**YOUR TASK:** Reproduce the entries shown below only from the line with "engine (R27). -/" down to the line with "l)) else .error .reserved", keeping both end lines and copying each one exactly.

---------------

-- ==== Sys2Proof/Laws/Memory.lean ====
section
/-! SUPPORT. The laws of one memory: what a read returns after a write, that a write keeps the canonical
form and the size, that equal contents are equal lists. -/

namespace Sys2Proof.Machine

theorem Memory.read_cell_append (i j : Nat) (v : Byte) (m : Memory) (h : v = unlisted → Memory.read m i = v) :
    Memory.read (Memory.cell i v ++ m) j = if i = j then v else Memory.read m j := by
  unfold Memory.cell
  by_cases hv : v = unlisted
  · rw [if_pos hv, List.nil_append]
    by_cases hij : i = j
    · rw [if_pos hij, ← hij, h hv]
    · rw [if_neg hij]
  · rw [if_neg hv]; rfl

theorem Memory.read_filter_self (m : Memory) (i : Nat) :
    Memory.read (m.filter (fun c => decide (c.1 ≠ i))) i = unlisted := by
  induction m with
  | nil => rfl
  | cons c r ih =>
    by_cases h : c.1 = i
    · rw [List.filter_cons_of_neg (by simp [h])]; exact ih
    · rw [List.filter_cons_of_pos (by simp [h]), Memory.read, if_neg h]; exact ih

theorem Memory.read_filter_other (m : Memory) (i j : Nat) (h : i ≠ j) :
    Memory.read (m.filter (fun c => decide (c.1 ≠ i))) j = Memory.read m j := by
  induction m with
  | nil => rfl
  | cons c r ih =>
    by_cases hc : c.1 = i
    · rw [List.filter_cons_of_neg (by simp [hc]), ih, Memory.read, if_neg (fun e => h (hc ▸ e))]
    · rw [List.filter_cons_of_pos (by simp [hc]), Memory.read, Memory.read, ih]

/-- A read after a write: the byte written at its key, the old byte at every other key. -/
theorem Memory.read_write (m : Memory) (i j : Nat) (v : Byte) :
    Memory.read (Memory.write m i v) j = if i = j then v else Memory.read m j := by
  induction m with
  | nil =>
    have := Memory.read_cell_append i j v [] (fun h => h.symm)
    simpa [Memory.write] using this
  | cons c r ih =>
    obtain ⟨k, w⟩ := c
    rw [Memory.write]
    by_cases hk : k < i
    · rw [if_pos hk, Memory.read, Memory.read, ih]
      by_cases hij : i = j
      · subst hij; rw [if_neg (by omega), if_pos rfl, if_pos rfl]
      · rw [if_neg hij, if_neg hij]
    · rw [if_neg hk, Memory.read_cell_append _ _ _ _
        (fun h => by rw [Memory.read_filter_self]; exact h.symm)]
      by_cases hij : i = j
      · rw [if_pos hij, if_pos hij]
      · rw [if_neg hij, if_neg hij, Memory.read_filter_other _ _ _ hij]

@[simp] theorem Memory.read_write_same (m : Memory) (i : Nat) (v : Byte) :
    Memory.read (Memory.write m i v) i = v := by rw [Memory.read_write, if_pos rfl]

theorem Memory.read_write_other (m : Memory) (i j : Nat) (v : Byte) (h : i ≠ j) :
    Memory.read (Memory.write m i v) j = Memory.read m j := by rw [Memory.read_write, if_neg h]

/-! ### Canonical form and size -/

theorem Memory.mem_cell {i : Nat} {v : Byte} {c : Host.Cell} (h : c ∈ Memory.cell i v) :
    c = (i, v) ∧ v ≠ unlisted := by
  unfold Memory.cell at h
  split at h
  · simp at h
  · rename_i hv; exact ⟨by simpa using h, hv⟩

/-- Every entry after a write is the one written or an older one. -/
theorem Memory.mem_write {m : Memory} {i : Nat} {v : Byte} {c : Host.Cell}
    (h : c ∈ Memory.write m i v) : (c = (i, v) ∧ v ≠ unlisted) ∨ c ∈ m := by
  induction m with
  | nil => exact .inl (Memory.mem_cell h)
  | cons d r ih =>
    obtain ⟨k, w⟩ := d
    rw [Memory.write] at h
    split at h
    · rcases List.mem_cons.mp h with h | h
      · exact .inr (h ▸ List.mem_cons_self)
      · exact (ih h).imp id (List.mem_cons_of_mem _)
    · rcases List.mem_append.mp h with h | h
      · exact .inl (Memory.mem_cell h)
      · exact .inr (List.mem_filter.mp h).1

/-- A write inside the size keeps the size. -/
theorem Memory.within_write {n : Nat} {m : Memory} {i : Nat} {v : Byte} (hm : Memory.within n m)
    (hi : i < n) : Memory.within n (Memory.write m i v) := by
  intro c hc
  rcases Memory.mem_write hc with ⟨rfl, _⟩ | h
  · exact hi
  · exact hm c h

/-- A write keeps the canonical form. -/
theorem Memory.wf_write {m : Memory} (hm : Memory.wf m) (i : Nat) (v : Byte) :
    Memory.wf (Memory.write m i v) := by
  refine ⟨?_, fun c hc => ?_⟩
  · induction m with
    | nil =>
      unfold Memory.write Memory.cell
      split <;> simp
    | cons d r ih =>
      obtain ⟨k, w⟩ := d
      obtain ⟨hp, hv⟩ := hm
      rw [List.pairwise_cons] at hp
      have hr : Memory.wf r := ⟨hp.2, fun c hc => hv c (List.mem_cons_of_mem _ hc)⟩
      rw [Memory.write]
      split
      · rename_i hk
        refine List.pairwise_cons.mpr ⟨fun c hc => ?_, ih hr⟩
        rcases Memory.mem_write hc with ⟨rfl, _⟩ | h
        · exact hk
        · exact hp.1 c h
      · rename_i hk
        refine List.pairwise_append.mpr ⟨?_, ?_, ?_⟩
        · unfold Memory.cell; split <;> simp
        · exact (List.pairwise_cons.mpr hp).filter _
        · intro c hc e he
          obtain ⟨rfl, _⟩ := Memory.mem_cell hc
          obtain ⟨he, hne⟩ := List.mem_filter.mp he
          have hne : e.1 ≠ i := by simpa using hne
          have : k ≤ e.1 := by
            rcases List.mem_cons.mp he with rfl | h
            · exact le_refl _
            · exact le_of_lt (hp.1 e h)
          show i < e.1
          omega
  · rcases Memory.mem_write hc with ⟨rfl, h⟩ | h
    · exact h
    · exact hm.2 c h

theorem Memory.read_of_lt {m : Memory} {i : Nat} (h : ∀ c ∈ m, i < c.1) :
    Memory.read m i = unlisted := by
  induction m with
  | nil => rfl
  | cons c r ih =>
    rw [Memory.read, if_neg (fun e => by have := h c List.mem_cons_self; omega)]
    exact ih (fun d hd => h d (List.mem_cons_of_mem _ hd))

theorem Memory.wf_tail {c : Host.Cell} {r : Memory} (h : Memory.wf (c :: r)) : Memory.wf r :=
  ⟨(List.pairwise_cons.mp h.1).2, fun d hd => h.2 d (List.mem_cons_of_mem _ hd)⟩

/-- In canonical form, memories with equal contents are equal lists. -/
theorem Memory.ext {m n : Memory} (hm : Memory.wf m) (hn : Memory.wf n)
    (h : ∀ i, Memory.read m i = Memory.read n i) : m = n := by
  induction m generalizing n with
  | nil =>
    cases n with
    | nil => rfl
    | cons d r =>
      have := h d.1
      rw [Memory.read, Memory.read, if_pos rfl] at this
      exact absurd this.symm (hn.2 d List.mem_cons_self)
  | cons c q ih =>
    have hc := List.pairwise_cons.mp hm.1
    cases n with
    | nil =>
      have := h c.1
      rw [Memory.read, Memory.read, if_pos rfl] at this
      exact absurd this (hm.2 c List.mem_cons_self)
    | cons d r =>
      have hd := List.pairwise_cons.mp hn.1
      have hk : c.1 = d.1 := by
        rcases Nat.lt_trichotomy c.1 d.1 with hlt | heq | hlt
        · have := h c.1
          rw [Memory.read_of_lt (m := d :: r) (fun e he => by
            rcases List.mem_cons.mp he with rfl | he
            · exact hlt
            · exact hlt.trans (hd.1 e he)), Memory.read, if_pos rfl] at this
          exact absurd this (hm.2 c List.mem_cons_self)
        · exact heq
        · have := h d.1
          rw [Memory.read_of_lt (m := c :: q) (fun e he => by
            rcases List.mem_cons.mp he with rfl | he
            · exact hlt
            · exact hlt.trans (hc.1 e he)), Memory.read, if_pos rfl] at this
          exact absurd this.symm (hn.2 d List.mem_cons_self)
      have hv : c.2 = d.2 := by
        have := h c.1
        rwa [Memory.read, Memory.read, if_pos rfl, if_pos hk.symm] at this
      have hq : q = r := by
        refine ih (Memory.wf_tail hm) (Memory.wf_tail hn) (fun i => ?_)
        by_cases hi : c.1 = i
        · rw [Memory.read_of_lt (fun e he => hi ▸ hc.1 e he),
            Memory.read_of_lt (fun e he => hi ▸ hk ▸ hd.1 e he)]
        · have := h i
          rwa [Memory.read, Memory.read, if_neg hi, if_neg (fun e => hi (hk.trans e))] at this
      rw [hq, Prod.ext hk hv]

/-- Writing back the byte that is there changes nothing. -/
theorem Memory.write_read {m : Memory} (hm : Memory.wf m) (i : Nat) :
    Memory.write m i (Memory.read m i) = m :=
  Memory.ext (Memory.wf_write hm _ _) hm (fun j => by
    rw [Memory.read_write]; split
    · rename_i h; rw [h]
    · rfl)

end Sys2Proof.Machine
end

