theorem addrWrite_sound {p : Ppu} (h : p.Sound) (d : Byte) : (addrWrite d p).Sound := by
  unfold addrWrite
  split
  · exact { h with }
  · exact { h with }

theorem oamDataWrite_sound {p : Ppu} (h : p.Sound) (d : Byte) : (oamDataWrite d p).Sound :=
  { h with oam := Memory.ok_write h.oam p.oamAddr.isLt d }

/-- What a write through the picture processor's data register keeps (`62` R531 to R534). -/
theorem ppuWrite_sound {s : State} (h : s.ppu.Sound) (adr : BitVec 14) (d : Byte) :
    (ppuWrite s adr d).ppu.Sound := by
  unfold ppuWrite
  split
  · split
    · exact h
    · exact h
  split
  · split
    · exact { h with nt1 := Memory.ok_write h.nt1 (ntOffset_lt adr) d }
    · exact { h with nt0 := Memory.ok_write h.nt0 (ntOffset_lt adr) d }
  · exact { h with pal := Memory.palOk_write h.pal adr d }

theorem ppuRegWrite_sound {s : State} (h : s.ppu.Sound) (n : BitVec 3) (d : Byte) :
    (ppuRegWrite s n d).ppu.Sound := by
  unfold ppuRegWrite
  split
  · exact { h with }
  split
  · exact { h with }
  split
  · exact h
  split
  · exact { h with }
  split
  · exact oamDataWrite_sound h d
  split
  · exact scrollWrite_sound h d
  split
  · exact addrWrite_sound h d
  · exact { ppuWrite_sound h s.ppu.vramAddr d with }

/-! ### The cartridge -/

/-- What no instruction and no step changes of a cartridge: its header, its mapper's identity, its program
memory, and pattern memory that is ROM (`10` R33, R34; decision D36). -/
structure SameCartridge (c d : Cartridge) : Prop where
  prgBanks  : d.prgBanks = c.prgBanks
  chrBanks  : d.chrBanks = c.chrBanks
  trainer   : d.trainer = c.trainer
  mirroring : d.mirroring = c.mirroring
  mapper    : d.mapper.id = c.mapper.id
  prg       : d.prg = c.prg
  chr       : c.chrBanks ≠ 0 → d.chr = c.chr

theorem SameCartridge.refl (c : Cartridge) : SameCartridge c c :=
  ⟨rfl, rfl, rfl, rfl, rfl, rfl, fun _ => rfl⟩

theorem SameCartridge.trans {c d e : Cartridge} (h : SameCartridge c d) (g : SameCartridge d e) :
    SameCartridge c e :=
  ⟨g.prgBanks.trans h.prgBanks, g.chrBanks.trans h.chrBanks, g.trainer.trans h.trainer,
   g.mirroring.trans h.mirroring, g.mapper.trans h.mapper, g.prg.trans h.prg,
   fun hc => (g.chr (h.chrBanks ▸ hc)).trans (h.chr hc)⟩

/-- Only the mapper's bank differs. -/
theorem SameCartridge.bank {c : Cartridge} {mp : Mapper} (h : mp.id = c.mapper.id) :
    SameCartridge c { c with mapper := mp } :=
  ⟨rfl, rfl, rfl, rfl, h, rfl, fun _ => rfl⟩

/-- Pattern RAM differs. -/
theorem SameCartridge.chrRam {c : Cartridge} (h : c.chrBanks = 0) (m : Memory) :
    SameCartridge c { c with chr := m } :=
  ⟨rfl, rfl, rfl, rfl, rfl, rfl, fun hc => absurd h hc⟩

theorem sameCartridge_cartWrite (c : Cartridge) (adr : Addr) (v : Byte) :
    SameCartridge c (cartWrite c adr v) := by
  unfold cartWrite
  split
  · exact .refl c
  · rename_i hm
    split
    · exact .bank (by rw [hm]; rfl)
    · exact .refl c

theorem sameCartridge_reset (c : Cartridge) : SameCartridge c { c with mapper := c.mapper.reset } :=
  .bank (by cases c.mapper <;> rfl)
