/-- The opcodes of the A-side engine (R27). -/
def decodeAcc (x : BitVec 32) (L : List (BitVec 32)) (opc : Nat) : Dec :=
  match opc with
  | 0x00 => lit0 L (dAQl x fun q v g n => if v = 0 then .ok (.ldq q g n) else .ok (.ldqMv q g n))
  | 0x01 => lit0 L (dAQl x fun q v g n => if v = 0 then .ok (.ldqs q g n) else .ok (.ldqsMv q g n))
  | 0x02 => lit0 L (dAQg x fun q v g n z s =>
      if v = 0 then .ok (.ldqg q g n s z) else if z = 1 then .ok (.ldqgMv q g n s) else .error .field)
  | 0x03 => lit0 L (dAQs x fun q g n => .ok (.stq q g n))
  | 0x04 => lit0 L (dAQs x fun q g n => .ok (.stqs q g n))
  | 0x08 => lit0 L (dAI x fun d a i => .ok (.lds d a i))
  | 0x09 => lit0 L (dAI x fun d a i => .ok (.sts d a i))
  | 0x0A => lit0 L (dAIq x fun q a i => .ok (.ldsq q a i))
  | 0x10 => lit0 L (dA3 x fun d a b => .ok (.aadd d a b))
  | 0x11 => lit0 L (dA3 x fun d a b => .ok (.asub d a b))
  | 0x12 => lit0 L (dA3m2 x fun d a b m => .ok (.amul d a b m))
  | 0x13 => lit0 L (dA3 x fun d a b => .ok (.ashl d a b))
  | 0x14 => lit0 L (dA3m1 x fun d a b m => .ok (.ashr d a b m))
  | 0x15 => lit0 L (dA3 x fun d a b => .ok (.aand d a b))
  | 0x16 => lit0 L (dA3 x fun d a b => .ok (.aor d a b))
  | 0x17 => lit0 L (dA3m1 x fun d a b m => .ok (.amin d a b m))
  | 0x18 => lit0 L (dA3m1 x fun d a b m => .ok (.amax d a b m))
  | 0x19 => lit0 L (dA3m1 x fun d a b m => .ok (.aslt d a b m))
  | 0x1A => dAI x fun d a i => (match L with
      | [] => .ok (.aaddi d a (.imm i))
      | [l] => if i = 0 then .ok (.aaddi d a (.lit1 l)) else .error .reserved
      | [l, h] => if i = 0 then .ok (.aaddi d a (.lit2 (h ++ l))) else .error .reserved
      | _ => .error .literal)
  | 0x20 => lit0 L (if field 0 2 x = 1 then dAG1 x fun g a _ => .ok (.agsetB g a)
      else dAG3 x fun g a b c => .ok (.agset g a b c))
  | 0x21 => lit0 L (dAG1 x fun g a s => if s = 0 then .ok (.agnext g a) else if s = 1 then .ok (.agnextW g a) else .error .field)
  | 0x22 => lit0 L (dAG1 x fun g a s => if s = 0 then .ok (.agpos g a) else .error .field)
  | 0x23 => lit0 L (dAG1 x fun g a s => .ok (.agrd a g s))
  | 0x28 => lit0 L (dAB x fun a c n => if n = 0 then withCond c a fun c => .ok (.bqpush c) else .error .reserved)
  | 0x29 => lit0 L (dAB x fun a c n => withCond c a fun c => .ok (.bqskip c n))
  | 0x30 => lit0 L (dAPda x fun d a => .ok (.probe d a))
  | 0x31 => lit0 L (dAPa x fun a => .ok (.pevict a))
  | 0x32 => lit0 L (if field 16 1 x = 0 then dAPdab x fun d a b => .ok (.rprobe d a b) else dAPdabw x fun d a b => .ok (.rprobeWait d a b))
  | 0x33 => lit0 L (dAPab x fun a b => .ok (.runpin a b))
  | 0x38 => lit0 L (dAA x fun d a b s => withScope s fun s => .ok (.atadd d a b s))
  | 0x39 => lit0 L (dAA x fun d a b s => withScope s fun s => .ok (.atfadd d a b s))
  | 0x3A => lit0 L (dAA x fun d a b s => withScope s fun s => .ok (.atmin d a b s))
  | 0x3B => lit0 L (dAA x fun d a b s => withScope s fun s => .ok (.atmax d a b s))
  | 0x3C => lit0 L (dAA x fun d a b s => withScope s fun s => .ok (.atxch d a b s))
  | 0x3D => lit0 L (dAAc x fun d a b c s => withScope s fun s => .ok (.atcas d a b c s))
  | 0x3E => lit0 L (dAA x fun d a b s => withScope s fun s => .ok (.ator d a b s))
  | 0x3F => lit0 L (dAA x fun d a b s => withScope s fun s => .ok (.atand d a b s))
  | 0x40 => lit0 L (dAFs x fun s => withScope s fun s => .ok (.fence s))
  | 0x41 => lit0 L (dAFs x fun s => withScope s fun s => .ok (.rel s))
  | 0x42 => lit0 L (dAFs x fun s => withScope s fun s => .ok (.acq s))
  | 0x48 => lit0 L (dAHha x fun h a => .ok (.hgive h a))
  | 0x49 => lit0 L (dAHh x fun h => .ok (.htake h))
  | 0x4A => lit0 L (dAHdh x fun h d => .ok (.hquery d h))
  | 0x50 => lit0 L (dA3w x fun d a b m => .ok (.watch d a b m))
  | _ => .error .opcode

---------------

**WRITTEN SOLUTION:**
/-- The opcodes of the A-side engine (R27). -/
def decodeAcc (x : BitVec 32) (L : List (BitVec 32)) (opc : Nat) : Dec :=
  match opc with
  | 0x00 => lit0 L (dAQl x fun q v g n => if v = 0 then .ok (.ldq q g n) else .ok (.ldqMv q g n))
  | 0x01 => lit0 L (dAQl x fun q v g n => if v = 0 then .ok (.ldqs q g n) else .ok (.ldqsMv q g n))
  | 0x02 => lit0 L (dAQg x fun q v g n z s =>
      if v = 0 then .ok (.ldqg q g n s z) else if z = 1 then .ok (.ldqgMv q g n s) else .error .field)
  | 0x03 => lit0 L (dAQs x fun q g n => .ok (.stq q g n))
  | 0x04 => lit0 L (dAQs x fun q g n => .ok (.stqs q g n))
  | 0x08 => lit0 L (dAI x fun d a i => .ok (.lds d a i))
  | 0x09 => lit0 L (dAI x fun d a i => .ok (.sts d a i))
  | 0x0A => lit0 L (dAIq x fun q a i => .ok (.ldsq q a i))
  | 0x10 => lit0 L (dA3 x fun d a b => .ok (.aadd d a b))
  | 0x11 => lit0 L (dA3 x fun d a b => .ok (.asub d a b))
  | 0x12 => lit0 L (dA3m2 x fun d a b m => .ok (.amul d a b m))
  | 0x13 => lit0 L (dA3 x fun d a b => .ok (.ashl d a b))
  | 0x14 => lit0 L (dA3m1 x fun d a b m => .ok (.ashr d a b m))
  | 0x15 => lit0 L (dA3 x fun d a b => .ok (.aand d a b))
  | 0x16 => lit0 L (dA3 x fun d a b => .ok (.aor d a b))
  | 0x17 => lit0 L (dA3m1 x fun d a b m => .ok (.amin d a b m))
  | 0x18 => lit0 L (dA3m1 x fun d a b m => .ok (.amax d a b m))
  | 0x19 => lit0 L (dA3m1 x fun d a b m => .ok (.aslt d a b m))
  | 0x1A => dAI x fun d a i => (match L with
      | [] => .ok (.aaddi d a (.imm i))
      | [l] => if i = 0 then .ok (.aaddi d a (.lit1 l)) else .error .reserved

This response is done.